- _Brief_
Take the line containing "(y.2.foldl State.clampAt y.1, x.2" and every line after it in the data below, and print them exactly as given, with nothing else.

★ ★ ★ ★

-- ==== Sys2Proof/Machine/Mould.lean ====
section
/-! DEFINITION. Mould writes (Slot grid and couching): MOULD_WRITE and MOULD_LOAD, with the clamps of every page. -/

namespace Sys2Proof.Machine

/-- A page in the mould as a write would find it, with the writes that wait for a copy (R56). (DEDUCED, log entry 33) -/
def State.mouldPage (s : State) (carrier half page : Nat) : Nat → W32 := fun w =>
  if carrier = 0xFFFF then setWord s.slt.modSet.finishCopy.mould page w
  else
    let c := s.carrier carrier
    if half = 0 then mapGet (fun _ => 0) c.pageMould w
    else setWord (c.half (if half = 2 then .dl else .ul)).finishCopy.mould page w

/-- The clamps of a page that reach beyond one word, the HARQ region's among them (R247). -/
def State.crossPage (s : State) (carrier : Nat) (sel : PageSel) (p : Nat → W32) : Nat → W32 :=
  let p := crossClamp sel (s.carrier carrier).pageMould p
  match sel with
  | .half _ 6 =>
    let h := s.clampHarq (p 0) (p 1)
    fun w => if w = 0 then h.1 else if w = 1 then h.2.1 else p w
  | _ => p

/-- Writes words of one page from word `first` on, clamped; the CLAMP_COUNTs of the blocks whose fields were clamped, once each
(R59, R105). A field of another word that no longer agrees with the written ones is brought into agreement, and counts as
clamped too. (DEDUCED, log entry 33) -/
def State.writePage (s : State) (carrier half page first : Nat) (words : List W32) : State × List Nat :=
  let sel := pageSel carrier half page
  let fs := pageFields sel
  let old := s.mouldPage carrier half page
  let wrote := fun w => decide (first ≤ w) && decide (w < first + words.length)
  let single := fun w => clampPageWord fs w (words.getD (w - first) 0)
  let p0 : Nat → W32 := fun w => if wrote w then (single w).1 else old w
  let p := s.crossPage carrier sel p0
  let before := s.crossPage carrier sel old
  let clamped := ((List.range 32).filter (fun w =>
    if wrote w then (single w).2 || p w != p0 w else p w != before w)).map (pageOwner sel)
  ((List.range 32).foldl (fun s w => if wrote w || p w != old w then s.storePageWord carrier half page w (p w) else s) s, clamped.eraseDups)

/-- HALF and PAGE of a mould descriptor as taken, and whether one was clamped (R64). -/
def mouldPlace (d : Desc) : Nat × Nat × Nat × Bool :=
  let cid := carrierField d.carrier
  let h0 := d.fld 0x10 15 14
  let p0 := d.fld 0x10 13 11
  let h := if cid = 0xFFFF ∨ h0 = 3 then 1 else h0
  let p := if h = 0 then 0 else p0
  (cid, h, p, carrierClamped d.carrier || h != h0 || p != p0)

/-- Counts the clamps of a mould descriptor: its ring once, the slot grid where its own fields were clamped, and each block
whose page fields were (R9, R105). (DEDUCED, log entry 33) -/
def State.clampMould (s : State) (ring : Nat) (head : Bool) (owners : List Nat) : State :=
  let s := if head || !owners.isEmpty then s.clampRing ring else s
  let all := if head then Reg.SLT_CLAMP_COUNT :: owners.filter (· != Reg.SLT_CLAMP_COUNT) else owners
  all.foldl State.clampAt s

/-- MOULD_WRITE (R64). -/
def State.mouldWrite (s : State) (d : Desc) : State :=
  let m := mouldPlace d
  let w0 := d.fld 0x10 5 0
  let w := min w0 31
  let l0 := d.fld 0x10 10 6
  let l := min (max 1 (min l0 8)) (32 - w)
  let head := m.2.2.2 || w != w0 || l != l0
  if s.carrierRefuses m.1 then (s.clampDesc d head Reg.SLT_CLAMP_COUNT).complete (d.ref head) stDISABLED 0
  else
    let gen := s.mouldGen16 m.1 m.2.1
    let x := s.writePage m.1 m.2.1 m.2.2.1 w ((List.range l).map (fun i => d.w (0x20 + 4 * i)))
    (x.1.clampMould d.ring head x.2).complete (d.ref (head || !x.2.isEmpty)) stOK gen

def execMouldWrite (d : Desc) (s : State) : Res := s.whenClocked fun s => .next (s.mouldWrite d)

/-- MOULD_LOAD (R65): the pages are fetched from host memory. The carrier page is one page. (DEDUCED, log entry 33) -/
def State.mouldLoad (s : State) (d : Desc) : State :=
  let m := mouldPlace d
  let n0 := d.fld 0x10 10 7
  let n := if m.2.1 = 0 then 1 else min (max 1 n0) (8 - m.2.2.1)
  let a0 := d.w64 0x18
  let a := a0 &&& ~~~0x3F#64
  let head := m.2.2.2 || n != n0 || a != a0
  let s := s.clampDesc d head Reg.SLT_CLAMP_COUNT
  if s.carrierRefuses m.1 then s.complete (d.ref head) stDISABLED 0
  else
    { s with slt.loads := s.slt.loads ++ [({ ref := d.ref head, carrier := m.1, half := m.2.1, page := m.2.2.1, pages := n, addr := a } : MouldLoad)] }.emit
      (.hostRead (s.descFn d) a (n * 128))

def execMouldLoad (d : Desc) (s : State) : Res := s.whenClocked fun s => .next (s.mouldLoad d)

/-- MOULD_LOAD_DATA (R65): all of the data is here and the pages are written, or the fetch failed and the mould is
unchanged. -/
def State.mouldLoadData (s : State) (ring : Nat) (tag : W32) (ok : Bool) (data : List W32) : State :=
  match s.slt.loads.find? (fun l => l.ref.ring == ring && l.ref.tag == tag) with
  | none => s
  | some l =>
    let s := { s with slt.loads := s.slt.loads.erase l }
    if !ok then s.complete l.ref stBAD 0
    else
      let gen := s.mouldGen16 l.carrier l.half
      let x := (List.range l.pages).foldl (fun (x : State × Bool) i =>
        let words := (List.range 32).map (fun w => data.getD (32 * i + w) 0)
        let y := x.1.writePage l.carrier l.half (l.page + i) 0 words
        (y.2.foldl State.clampAt y.1, x.2 || !y.2.isEmpty)) (s, false)
      (if x.2 && !l.ref.clamped then x.1.clampRing ring else x.1).complete { l.ref with clamped := l.ref.clamped || x.2 } stOK gen

/-- (DESIGN CHOICE, log entry 8) -/
def execMouldLoadData (ring : Nat) (tag : W32) (ok : Bool) (data : List W32) (s : State) : Res := s.whenClocked fun s =>
  .next (s.mouldLoadData ring tag ok data)

end Sys2Proof.Machine
end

★ ★ ★ ★

- _Result_
        (y.2.foldl State.clampAt y.1, x.2 || !y.2.isEmpty)) (s, false)
      (if x.2 && !l.ref.clamped then x.1.clampRing ring else x.1).complete { l.ref with clamped := l.ref.clamped || x.2 } stOK gen

/-- (DESIGN CHOICE, log entry 8) -/
def execMouldLoadData (ring : Nat) (tag : W32) (ok : Bool) (data : List W32) (s : State) : Res := s.whenClocked fun s =>
  .next (s.mouldLoadData ring tag ok data)

end Sys2Proof.Machine
end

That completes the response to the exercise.